A 120-page monograph cannot replace a complete biography, the best being Jean Edward Smith’s Eisenhower in War and Peace...

When he left office in 1961, historians considered Dwight Eisenhower (1890-1969) a second-rate president. His reputation’s steady rise is not interrupted by this admiring, opinionated account by veteran British journalist and historian Johnson (Mozart, 2013, etc.).

Although he remained in the United States during World War II and spent two decades in the shrunken peacetime Army, Eisenhower’s talents were well-known. Gen. Douglas MacArthur kept him as an aide for nine years, and George Marshall summoned him to Washington a week after Pearl Harbor. Commanding the largest military force in history (20 times the size of MacArthur’s), Eisenhower kept Allied generals focused on the effort against the Nazis, even when they were often fighting among themselves. Victory made him a national hero, and he easily won the 1952 election over Democratic nominee Adlai Stevenson. During the 1950s, the prospect of World War III seemed imminent.
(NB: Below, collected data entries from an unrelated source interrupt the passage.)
/-! ### Sweep -/

theorem noticeSweep_frame (z : Zone) (o : Option SweepOutcome) (k : SweepKind) (m : Option SweepRec) :
    SameBut [] s (noticeSweep z o k m s) := dueNotice_frame _ _

theorem bumpDeferral_frame (z : Zone) : SameBut [.zones, .alarms] s (bumpDeferral z s) := by
  unfold bumpDeferral setDeferrals; simp only []; split
  · exact ((SameBut.refl _ s).push (setZone_frame s _ _) (by decide)).push (raiseAlarm_frame _ _ _ _) (by decide)
  · exact (SameBut.refl _ s).push (setZone_frame s _ _) (by decide)

theorem deferSweep_frame (z : Zone) (k : SweepKind) : SameBut [.zones, .alarms] s (deferSweep z k s) :=
  ((SameBut.refl _ s).push (bumpDeferral_frame s _) (by decide)).push (noticeSweep_frame _ _ _ _ _) (by decide)

theorem startSweep_frame (z : Zone) (k : SweepKind) :
    SameBut [.zones, .doors, .sweep, .alarms, .loops] s (startSweep z k s) := by
  unfold startSweep; simp only []; split
  · exact (((((SameBut.refl _ s).push (setUnderSweep_frame s _ _) (by decide)).push (setZone_frame _ _ _) (by decide)).push
      (sweep_frame _ _) (by decide)).push (giveDoorCmd_frame _ _ _) (by decide)).push (giveDoorCmd_frame _ _ _) (by decide)
  · exact (SameBut.refl _ s).push (deferSweep_frame _ _ _) (by decide)

/-! ### The port link -/

theorem setLink_frame (p : PortId) (x : Link) : SameBut [.ports] s (setLink p x s) := setPort_frame _ _ _

theorem heard_frame (p : PortId) : SameBut [.passage] s (heard p s) := by
  unfold heard; split
  · exact passage_frame _ _
  · exact .refl _ _

theorem arrive_frame (p : PortId) (r : Request) : SameBut [.passage, .ports] s (arrive p r s) :=
  ((SameBut.refl _ s).push (setPort_frame s _ _) (by decide)).push (heard_frame _ _) (by decide)

theorem answerNow_frame (p : PortId) (b : Byte) (x : Status) : SameBut [.passage, .ports] s (answerNow p b x s) :=
  ((SameBut.refl _ s).push (setLink_frame s _ _) (by decide)).push (heard_frame _ _) (by decide)

theorem placeReply_frame (p : PortId) (r : Request) (x : Status) (b : List Byte) : SameBut [.ports] s (placeReply p r x b s) :=
  setPort_frame _ _ _

end Sys2Proof.Machine
end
Several joint chiefs wanted to get on with it, but Eisenhower kept the military firmly under his thumb. He receives credit for ending the Korean War but little for refusing to strike back at China’s threats to Formosa; his military advisers were raring to go. Despite national panic that followed the Soviet Union’s launch of Sputnik in 1957, Eisenhower quashed efforts to launch crash military programs. John F. Kennedy, a far more aggressive Cold Warrior, spent the 1960 campaign denouncing Eisenhower for underestimating the communist threat. Johnson astutely points out that Eisenhower enjoyed being president since, unlike generals Washington, Jackson and Grant, his best qualities were not those of a warrior but a staff officer: efficiency, administration, economy and flexibility.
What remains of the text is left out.